Problem to work on: Only the lines below, from the one with "let n := fieldOf (x.reg .sq 0x80) 0 48" through the one with "still waits let it go first (R240). -/", are to be written out, exactly.

Information given:
-- ==== Sys2Proof/Machine/Sequencer.lean ====
section
/-! DEFINITION. Sequencer.lean: the sequencer of a tile (chapter 8): what reaches it, breakpoints and checks, predicates and
tags, its own commands, dispatch to the engines, halts, the retirement of engine commands, and the waits of `END`,
`STEP_END`, `WAIT` and `PSTAT`. -/

namespace Sys2Proof.Machine

open Sys2Proof

/-! ## Words of a stream -/

/-- The 256-bit word at a stream address of a tile's store (R208, R209). -/
def State.fetchWord (s : State) (t addr : Nat) : BitVec 256 :=
  BitVec.ofNat 256 (leNat ((List.range 32).map (fun k => s.storeByte t (addr + k))))

/-- The stream address of the command instance a sequencer reaches next. -/
def Tile.nextAddr (x : Tile) : Nat := x.xct.getD x.pc

/-- The sequencer can take an instance: the tile is there, its stream runs and neither waits nor halts. -/
def Tile.ready (x : Tile) : Bool := x.avail && x.mode == .running && x.wait == .none && x.haltPending.isNone

/-- A `PSEL` and `PINV` hold (R227). -/
def Tile.predicate (x : Tile) (w : CmdWord) : Bool :=
  !w.pen || ((x.sreg (0x74 + w.psel.toNat) != 0#64) != w.pinv)

/-! ## Tags, retirement counts and the way on -/

/-- The tag-table entry of a tag (R228). -/
def Tile.tagAt (x : Tile) (tag : BitVec 16) : TagEntry := SMap.get {} x.tags (tag.toNat % 64)
def Tile.setTag (x : Tile) (tag : BitVec 16) (e : TagEntry) : Tile :=
  if tag = 0#16 then x else { x with tags := SMap.set {} x.tags (tag.toNat % 64) e }
/-- A command takes its entry at dispatch. -/
def Tile.takeTag (x : Tile) (tag : BitVec 16) : Tile := x.setTag tag ⟨tag, true, .none, 0#16⟩
/-- At retirement it writes outcome and status there. -/
def Tile.endTag (x : Tile) (tag : BitVec 16) (o : ItemOutcome) (st : Status) : Tile := x.setTag tag ⟨tag, false, o, st⟩

/-- One more instance has retired (R236 Table 8.8). -/
def Tile.countRetired (x : Tile) : Tile :=
  x.setReg .sq 0x10 (setField 0#64 0 48 (fieldOf (x.reg .sq 0x10) 0 48 + 1))

/-- Past an instance: the next ordinal, and the next word unless this one came by `XCT` (R220, R236). -/
def Tile.advance (x : Tile) : Tile :=
  { x with
    ordinal := (x.ordinal + 1) % 2 ^ 48
    pc := if x.xct.isSome then x.pc else x.pc + 32
    xct := none
    skipBreak := false
    wait := .none
    held := none }

/-- A sequencer command, or a skipped command, retires (R220, R227). -/
def Tile.retire (x : Tile) (tag : BitVec 16) (o : ItemOutcome) (st : Status) : Tile :=
  ((x.endTag tag o st).countRetired).advance

def State.retireSeq (s : State) (t : Nat) (w : CmdWord) (o : ItemOutcome) (st : Status) : State :=
  s.modTile t (fun x => x.retire w.tag o st)

/-- A sequencer command that ends DONE. -/
def State.retireOk (s : State) (t : Nat) (w : CmdWord) : State := s.retireSeq t w .done stOK

/-- Keeping an instance at the dispatch point or in its wait; one that waits is dispatched and takes its tag (R228). -/
def State.hold (s : State) (t : Nat) (op : Op) (w : CmdWord) (k : SeqWait) : State :=
  s.modTile t (fun x => { (if k == .dispatch then x else x.takeTag w.tag) with
    wait := k, held := some (streamInstr op t w), skipBreak := x.skipBreak || k != .dispatch })

/-- The sequencer has a command of its own dispatched whose condition or access will still come: a halt waits for it to
retire (R234). -/
def Tile.seqBusy (x : Tile) : Bool :=
  match x.wait with
  | .condition | .access | .fault _ => true
  | _ => false

/-! ## Register writes of hampers (R239, R240) -/

/-- The register a `CFGR` or `CFGW` names. -/
def cfgTarget (w : CmdWord) : Option Engine × Nat := (engOf (w.slot0.field 8 4), w.slot0.field 0 8)

/-- The instance matches a breakpoint; the reset value of `SQ_BRK_COUNT` disables its test (Table 8.12). -/
def Tile.breaks (x : Tile) (w : CmdWord) : Bool :=
  let b := x.reg .sq 0x88
  let n := fieldOf (x.reg .sq 0x80) 0 48
  (n ≠ 0xFFFFFFFFFFFF && x.ordinal = n)
    || (fieldOf b 32 1 = 1 && (w.tag.toNat &&& fieldOf b 16 16) = (fieldOf b 0 16 &&& fieldOf b 16 16))

/-- A `REG_WRITE` whose engine has an empty pending slot is made, and its item ends by R13. -/
def State.regWriteNow (s : State) (t : Nat) (r : ItemRef) (e : Engine) (off : Nat) (v : BitVec 64) : State :=
  match s.writeReg t e off v with
  | (st, s) => s.finishItem r (if st = stOK then .done else .failed) st t 0#64

/-- A `CFGW` to an engine waits at the tile's dispatch point, held neither by a breakpoint nor by its tag (R221, R240). -/
def Tile.cfgwHeld (x : Tile) (e : Engine) : Bool :=
  match x.wait, x.held.bind Instr.streamOf with
  | .dispatch, some (.cfgw, _, w) =>
    decide ((cfgTarget w).1 = some e) && !(x.breaks w && !x.skipBreak) && !(w.tag ≠ 0#16 && (x.tagAt w.tag).pending)
  | _, _ => false

/-- The `REG_WRITE` hampers of an engine whose pending slot is empty, in their order; those that came after a `CFGW` that
still waits let it go first (R240). -/
def State.regWritesReady (s : State) (t : Nat) (e : Engine) : State :=
  if ((s.tile t).eng e).pending.isSome then s
  else
    let held := (s.tile t).cfgwHeld e
    let now (x : RegWait) : Bool := x.eng = e && !(x.behind && held)
    let mine := (s.tile t).regWrites.filter now
    let s := s.modTile t (fun x => { x with regWrites := x.regWrites.filter (fun y => !now y) })
    mine.foldl (fun s x => s.regWriteNow t x.item x.eng x.off x.v) s

/-- What waits behind a `CFGW` that has gone. -/
def State.regWritesBehind (s : State) (t : Nat) : State :=
  ((s.tile t).regWrites.filter (fun x => x.behind)).foldl (fun s x => s.regWritesReady t x.eng) s

/-! ## Halts (R233 to R235) -/

/-- A halt whose dispatched commands have all retired takes effect: `SQ_HALT`, `SQ_HALT_ORD` and the record. A halt for
any cause but `BREAK_HIT` ends the stream. What the sequencer held is gone, and register writes that came after it go on. -/
def State.settleHalt (s : State) (t : Nat) : State :=
  let x := s.tile t
  match x.haltPending with
  | none => s
  | some h =>
    if !x.enginesIdle || x.seqBusy then s
    else
      let x := (x.setReg .sq 0x20 (setField (BitVec.ofNat 64 h.reason.toNat) 16 22 h.addr)).setReg .sq 0x28
        (setField (setField 0#64 0 48 h.ord) 48 16 h.tag.toNat)
      let brk := decide (h.reason = stBreakHit)
      let s := s.setTile t { x with
        mode := .halted, wait := .none, held := none, haltPending := none, ended := x.ended || !brk
        skipBreak := false }
      (if brk then s.breakRecord t h else s.finishStream t .failed h.reason (haltDetail h)).regWritesBehind t

/-- The first cause of a halt is kept (R234). -/
def State.halt (s : State) (t : Nat) (h : HaltInfo) : State :=
  (s.modTile t (fun x => if x.haltPending.isSome || x.mode != .running then x else { x with haltPending := some h })).settleHalt t

/-- A halt that names the instance the sequencer stands at. -/
def State.haltAt (s : State) (t : Nat) (w : CmdWord) (st : Status) : State :=
  let x := s.tile t
  s.halt t ⟨st, x.nextAddr, x.ordinal, w.tag, true, none, none⟩

/-- A sequencer command that retires FAILED halts its sequencer after it (R233), with the address it failed at, if any. -/
def State.failSeq (s : State) (t : Nat) (w : CmdWord) (st : Status) (va : Option Nat) : State :=
  let x := s.tile t
  (s.retireSeq t w .failed st).halt t ⟨st, x.nextAddr, x.ordinal, w.tag, true, va, none⟩

/-! ## Checks 1 to 3 (R243, R244) -/

/-- Commands whose effect `DET` refuses (R325, R328), and those a word reached through `XCT` may not be (R220). -/
def detRefused (op : Op) (w : CmdWord) : Bool :=
  match op with
  | .fadd | .fbAtomicSwap | .fbAtomicCas => true
  | .fbRecv => w.slot2.field 0 16 = 0xFFFF
  | op => op.aop.isSome && w.slot0.field 13 1 = 1
def xctRefused (op : Op) : Bool :=
  match op with
  | .loop | .endloop | .xct | .endStream | .stepEnd => true
  | _ => false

Response below:
  let n := fieldOf (x.reg .sq 0x80) 0 48
  (n ≠ 0xFFFFFFFFFFFF && x.ordinal = n)
    || (fieldOf b 32 1 = 1 && (w.tag.toNat &&& fieldOf b 16 16) = (fieldOf b 0 16 &&& fieldOf b 16 16))

/-- A `REG_WRITE` whose engine has an empty pending slot is made, and its item ends by R13. -/
def State.regWriteNow (s : State) (t : Nat) (r : ItemRef) (e : Engine) (off : Nat) (v : BitVec 64) : State :=
  match s.writeReg t e off v with
  | (st, s) => s.finishItem r (if st = stOK then .done else .failed) st t 0#64

/-- A `CFGW` to an engine waits at the tile's dispatch point, held neither by a breakpoint nor by its tag (R221, R240). -/
def Tile.cfgwHeld (x : Tile) (e : Engine) : Bool :=
  match x.wait, x.held.bind Instr.streamOf with
  | .dispatch, some (.cfgw, _, w) =>
    decide ((cfgTarget w).1 = some e) && !(x.breaks w && !x.skipBreak) && !(w.tag ≠ 0#16 && (x.tagAt w.tag).pending)
  | _, _ => false

/-- The `REG_WRITE` hampers of an engine whose pending slot is empty, in their order; those that came after a `CFGW` that
still waits let it go first (R240). -/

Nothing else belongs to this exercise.